__What this task involves__:
For the entries below, repeat exactly each line starting with the one that contains "def Obligations.StepAcceptsWhatIsPresented : Prop" and going on through the one that contains "def Obligations.IllegalCommandWordEndsWithUsageError : Prop", and no others.

__Available records__:
++++++

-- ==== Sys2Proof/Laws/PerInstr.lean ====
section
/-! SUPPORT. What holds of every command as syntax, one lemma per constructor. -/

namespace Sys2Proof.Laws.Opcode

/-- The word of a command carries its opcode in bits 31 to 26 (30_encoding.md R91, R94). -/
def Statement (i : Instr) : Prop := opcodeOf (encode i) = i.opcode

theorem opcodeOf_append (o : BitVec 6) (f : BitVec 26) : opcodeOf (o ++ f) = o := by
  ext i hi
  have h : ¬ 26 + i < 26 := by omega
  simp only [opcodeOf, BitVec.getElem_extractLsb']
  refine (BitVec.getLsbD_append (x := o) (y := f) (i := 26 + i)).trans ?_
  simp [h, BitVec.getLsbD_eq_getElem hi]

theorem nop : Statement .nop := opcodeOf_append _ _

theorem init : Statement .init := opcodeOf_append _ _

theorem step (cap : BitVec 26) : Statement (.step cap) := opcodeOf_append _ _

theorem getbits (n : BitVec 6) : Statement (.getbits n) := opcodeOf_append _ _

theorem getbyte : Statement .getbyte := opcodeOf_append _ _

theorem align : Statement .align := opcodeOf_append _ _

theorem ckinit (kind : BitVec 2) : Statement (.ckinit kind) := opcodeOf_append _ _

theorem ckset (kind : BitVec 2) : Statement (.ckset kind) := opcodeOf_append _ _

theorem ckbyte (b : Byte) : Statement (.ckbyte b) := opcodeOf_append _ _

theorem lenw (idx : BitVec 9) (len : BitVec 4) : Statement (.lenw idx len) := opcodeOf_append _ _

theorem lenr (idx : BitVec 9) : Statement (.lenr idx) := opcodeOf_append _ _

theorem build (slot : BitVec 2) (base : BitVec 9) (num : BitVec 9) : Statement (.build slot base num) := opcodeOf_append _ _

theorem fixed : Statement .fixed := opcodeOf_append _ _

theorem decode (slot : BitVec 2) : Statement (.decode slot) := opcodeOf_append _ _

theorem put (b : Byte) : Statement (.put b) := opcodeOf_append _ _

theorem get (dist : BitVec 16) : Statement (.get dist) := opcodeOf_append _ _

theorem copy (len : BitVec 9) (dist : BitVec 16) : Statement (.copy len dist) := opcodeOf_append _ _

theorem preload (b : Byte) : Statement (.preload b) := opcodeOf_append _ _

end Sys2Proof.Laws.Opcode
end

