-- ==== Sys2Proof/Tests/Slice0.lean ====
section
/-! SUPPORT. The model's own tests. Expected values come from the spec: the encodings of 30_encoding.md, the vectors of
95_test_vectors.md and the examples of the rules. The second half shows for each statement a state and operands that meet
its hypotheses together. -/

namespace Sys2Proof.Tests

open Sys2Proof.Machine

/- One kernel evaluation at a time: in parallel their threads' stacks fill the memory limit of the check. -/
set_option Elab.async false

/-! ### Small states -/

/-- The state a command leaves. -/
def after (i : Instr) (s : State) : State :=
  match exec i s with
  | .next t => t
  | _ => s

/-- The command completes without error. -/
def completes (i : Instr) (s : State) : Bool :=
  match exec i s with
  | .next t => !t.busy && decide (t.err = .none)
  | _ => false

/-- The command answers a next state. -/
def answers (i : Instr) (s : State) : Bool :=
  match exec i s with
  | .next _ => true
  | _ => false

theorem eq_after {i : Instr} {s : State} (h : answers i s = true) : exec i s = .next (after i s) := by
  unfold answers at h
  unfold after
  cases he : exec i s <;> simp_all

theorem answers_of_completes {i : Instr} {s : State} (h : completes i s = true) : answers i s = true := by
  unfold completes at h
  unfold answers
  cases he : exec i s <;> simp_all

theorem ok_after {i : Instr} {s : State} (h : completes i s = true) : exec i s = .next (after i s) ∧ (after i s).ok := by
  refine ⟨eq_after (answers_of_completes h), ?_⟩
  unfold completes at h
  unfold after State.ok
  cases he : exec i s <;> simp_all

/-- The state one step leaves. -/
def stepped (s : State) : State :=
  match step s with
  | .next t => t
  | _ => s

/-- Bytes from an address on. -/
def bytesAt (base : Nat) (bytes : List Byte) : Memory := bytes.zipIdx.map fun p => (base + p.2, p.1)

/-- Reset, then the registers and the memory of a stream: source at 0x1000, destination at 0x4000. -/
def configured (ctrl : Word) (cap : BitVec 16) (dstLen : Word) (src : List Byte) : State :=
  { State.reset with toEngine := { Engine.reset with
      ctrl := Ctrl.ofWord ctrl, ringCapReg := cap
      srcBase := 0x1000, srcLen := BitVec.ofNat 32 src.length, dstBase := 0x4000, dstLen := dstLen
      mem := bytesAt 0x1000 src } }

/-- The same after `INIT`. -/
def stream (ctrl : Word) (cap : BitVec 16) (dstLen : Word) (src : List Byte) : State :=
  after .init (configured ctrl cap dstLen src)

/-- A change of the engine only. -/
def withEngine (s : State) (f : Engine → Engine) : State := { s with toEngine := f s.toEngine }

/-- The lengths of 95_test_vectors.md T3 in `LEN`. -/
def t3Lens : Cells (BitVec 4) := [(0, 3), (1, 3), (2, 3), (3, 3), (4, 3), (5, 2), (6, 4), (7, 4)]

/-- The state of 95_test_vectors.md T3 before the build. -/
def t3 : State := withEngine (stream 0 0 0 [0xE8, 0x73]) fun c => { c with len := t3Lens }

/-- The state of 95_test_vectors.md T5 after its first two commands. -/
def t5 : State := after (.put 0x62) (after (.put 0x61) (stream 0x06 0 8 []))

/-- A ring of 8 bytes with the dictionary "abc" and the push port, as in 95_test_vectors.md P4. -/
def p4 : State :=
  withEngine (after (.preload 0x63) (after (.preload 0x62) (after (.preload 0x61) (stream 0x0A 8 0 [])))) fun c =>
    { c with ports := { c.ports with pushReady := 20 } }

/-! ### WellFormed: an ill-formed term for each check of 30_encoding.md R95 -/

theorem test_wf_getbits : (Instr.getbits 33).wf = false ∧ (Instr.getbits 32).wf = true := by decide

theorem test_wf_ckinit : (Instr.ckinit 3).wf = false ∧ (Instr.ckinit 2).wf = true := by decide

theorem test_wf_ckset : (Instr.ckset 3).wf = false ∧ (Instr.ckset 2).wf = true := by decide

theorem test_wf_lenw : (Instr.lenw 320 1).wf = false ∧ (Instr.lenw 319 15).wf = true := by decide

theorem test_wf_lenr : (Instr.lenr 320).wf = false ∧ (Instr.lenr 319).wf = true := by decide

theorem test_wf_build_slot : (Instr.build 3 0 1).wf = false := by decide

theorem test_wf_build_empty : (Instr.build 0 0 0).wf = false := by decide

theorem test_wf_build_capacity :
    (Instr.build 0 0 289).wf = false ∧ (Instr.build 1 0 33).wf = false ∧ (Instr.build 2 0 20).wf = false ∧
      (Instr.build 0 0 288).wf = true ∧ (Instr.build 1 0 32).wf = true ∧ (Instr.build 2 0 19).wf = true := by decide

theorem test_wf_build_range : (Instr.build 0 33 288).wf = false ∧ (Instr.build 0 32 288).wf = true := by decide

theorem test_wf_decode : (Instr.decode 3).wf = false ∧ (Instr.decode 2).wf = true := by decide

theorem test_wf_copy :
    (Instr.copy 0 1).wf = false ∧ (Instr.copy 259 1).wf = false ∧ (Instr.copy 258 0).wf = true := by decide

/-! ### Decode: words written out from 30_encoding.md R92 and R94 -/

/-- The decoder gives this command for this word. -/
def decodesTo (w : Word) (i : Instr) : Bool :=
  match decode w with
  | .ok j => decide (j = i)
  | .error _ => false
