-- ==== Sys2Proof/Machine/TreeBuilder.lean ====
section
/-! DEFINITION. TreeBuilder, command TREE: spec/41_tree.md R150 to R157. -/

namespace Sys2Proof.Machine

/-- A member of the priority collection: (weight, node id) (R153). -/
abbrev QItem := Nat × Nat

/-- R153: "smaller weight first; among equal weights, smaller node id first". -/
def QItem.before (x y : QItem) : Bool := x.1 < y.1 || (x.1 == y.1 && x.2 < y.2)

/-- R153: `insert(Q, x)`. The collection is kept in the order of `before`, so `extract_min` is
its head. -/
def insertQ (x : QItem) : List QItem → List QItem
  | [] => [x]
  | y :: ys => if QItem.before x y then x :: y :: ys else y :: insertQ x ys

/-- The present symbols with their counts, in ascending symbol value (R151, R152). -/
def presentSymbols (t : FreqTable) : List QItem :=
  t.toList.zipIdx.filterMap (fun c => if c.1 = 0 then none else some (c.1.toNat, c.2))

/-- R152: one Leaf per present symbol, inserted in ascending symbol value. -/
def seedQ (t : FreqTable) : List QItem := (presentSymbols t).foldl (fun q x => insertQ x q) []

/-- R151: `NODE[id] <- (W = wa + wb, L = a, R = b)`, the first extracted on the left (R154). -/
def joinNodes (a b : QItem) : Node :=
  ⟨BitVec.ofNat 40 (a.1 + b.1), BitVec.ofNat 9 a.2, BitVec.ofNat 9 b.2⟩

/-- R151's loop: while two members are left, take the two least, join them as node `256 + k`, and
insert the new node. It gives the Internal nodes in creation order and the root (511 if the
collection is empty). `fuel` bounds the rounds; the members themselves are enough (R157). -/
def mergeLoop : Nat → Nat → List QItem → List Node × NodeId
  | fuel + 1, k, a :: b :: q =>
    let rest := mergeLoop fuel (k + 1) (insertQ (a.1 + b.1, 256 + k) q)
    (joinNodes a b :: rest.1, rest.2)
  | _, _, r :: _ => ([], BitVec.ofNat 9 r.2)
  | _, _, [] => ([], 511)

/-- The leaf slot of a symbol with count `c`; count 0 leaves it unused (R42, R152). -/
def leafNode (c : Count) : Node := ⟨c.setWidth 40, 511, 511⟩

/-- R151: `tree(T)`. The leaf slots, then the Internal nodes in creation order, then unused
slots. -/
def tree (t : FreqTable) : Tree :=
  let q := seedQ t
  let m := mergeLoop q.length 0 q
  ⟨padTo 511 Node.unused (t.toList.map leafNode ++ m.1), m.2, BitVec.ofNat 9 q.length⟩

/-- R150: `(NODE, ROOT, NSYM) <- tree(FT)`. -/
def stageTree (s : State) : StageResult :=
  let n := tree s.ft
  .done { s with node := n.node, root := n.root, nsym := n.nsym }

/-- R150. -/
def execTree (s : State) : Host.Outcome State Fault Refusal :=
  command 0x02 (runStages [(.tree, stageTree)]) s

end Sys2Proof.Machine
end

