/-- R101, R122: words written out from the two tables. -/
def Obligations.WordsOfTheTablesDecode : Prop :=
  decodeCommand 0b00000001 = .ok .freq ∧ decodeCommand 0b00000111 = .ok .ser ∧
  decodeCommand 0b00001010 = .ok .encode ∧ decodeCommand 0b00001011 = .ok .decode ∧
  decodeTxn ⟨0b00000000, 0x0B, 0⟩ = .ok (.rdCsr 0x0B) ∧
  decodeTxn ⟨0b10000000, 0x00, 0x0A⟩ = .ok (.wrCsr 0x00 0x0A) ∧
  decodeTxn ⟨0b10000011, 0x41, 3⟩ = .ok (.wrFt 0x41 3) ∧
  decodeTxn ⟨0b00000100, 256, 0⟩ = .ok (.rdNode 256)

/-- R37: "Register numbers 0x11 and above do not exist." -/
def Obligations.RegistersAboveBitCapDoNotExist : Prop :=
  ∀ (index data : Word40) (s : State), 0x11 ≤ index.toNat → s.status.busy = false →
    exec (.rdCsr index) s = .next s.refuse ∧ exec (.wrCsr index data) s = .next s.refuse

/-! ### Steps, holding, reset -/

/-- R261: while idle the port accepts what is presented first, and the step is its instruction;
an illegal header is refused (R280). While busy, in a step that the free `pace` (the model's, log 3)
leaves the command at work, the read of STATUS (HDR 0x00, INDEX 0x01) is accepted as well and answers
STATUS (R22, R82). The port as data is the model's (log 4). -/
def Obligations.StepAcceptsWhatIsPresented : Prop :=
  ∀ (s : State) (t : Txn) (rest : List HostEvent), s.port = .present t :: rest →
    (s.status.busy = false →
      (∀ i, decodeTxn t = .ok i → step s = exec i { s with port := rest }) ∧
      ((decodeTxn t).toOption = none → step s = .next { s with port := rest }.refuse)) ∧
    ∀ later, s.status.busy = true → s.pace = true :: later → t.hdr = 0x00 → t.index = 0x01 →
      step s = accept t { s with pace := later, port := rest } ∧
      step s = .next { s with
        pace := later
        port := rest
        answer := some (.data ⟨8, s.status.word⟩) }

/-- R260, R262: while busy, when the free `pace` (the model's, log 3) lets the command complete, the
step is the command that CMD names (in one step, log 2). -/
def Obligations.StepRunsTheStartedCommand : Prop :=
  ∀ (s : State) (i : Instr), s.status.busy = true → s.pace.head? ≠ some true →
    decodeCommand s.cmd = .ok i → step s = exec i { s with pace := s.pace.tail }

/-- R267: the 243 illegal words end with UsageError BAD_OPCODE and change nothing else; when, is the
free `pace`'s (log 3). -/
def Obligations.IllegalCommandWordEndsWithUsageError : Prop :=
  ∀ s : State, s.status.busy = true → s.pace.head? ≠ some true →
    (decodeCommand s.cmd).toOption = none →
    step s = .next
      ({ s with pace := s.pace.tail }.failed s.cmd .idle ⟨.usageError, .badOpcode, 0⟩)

++++++

__Written response__:
def Obligations.StepAcceptsWhatIsPresented : Prop :=
  ∀ (s : State) (t : Txn) (rest : List HostEvent), s.port = .present t :: rest →
    (s.status.busy = false →
      (∀ i, decodeTxn t = .ok i → step s = exec i { s with port := rest }) ∧
      ((decodeTxn t).toOption = none → step s = .next { s with port := rest }.refuse)) ∧
    ∀ later, s.status.busy = true → s.pace = true :: later → t.hdr = 0x00 → t.index = 0x01 →
      step s = accept t { s with pace := later, port := rest } ∧
      step s = .next { s with
        pace := later
        port := rest
        answer := some (.data ⟨8, s.status.word⟩) }

/-- R260, R262: while busy, when the free `pace` (the model's, log 3) lets the command complete, the
step is the command that CMD names (in one step, log 2). -/
def Obligations.StepRunsTheStartedCommand : Prop :=
  ∀ (s : State) (i : Instr), s.status.busy = true → s.pace.head? ≠ some true →
    decodeCommand s.cmd = .ok i → step s = exec i { s with pace := s.pace.tail }

/-- R267: the 243 illegal words end with UsageError BAD_OPCODE and change nothing else; when, is the
free `pace`'s (log 3). -/
def Obligations.IllegalCommandWordEndsWithUsageError : Prop :=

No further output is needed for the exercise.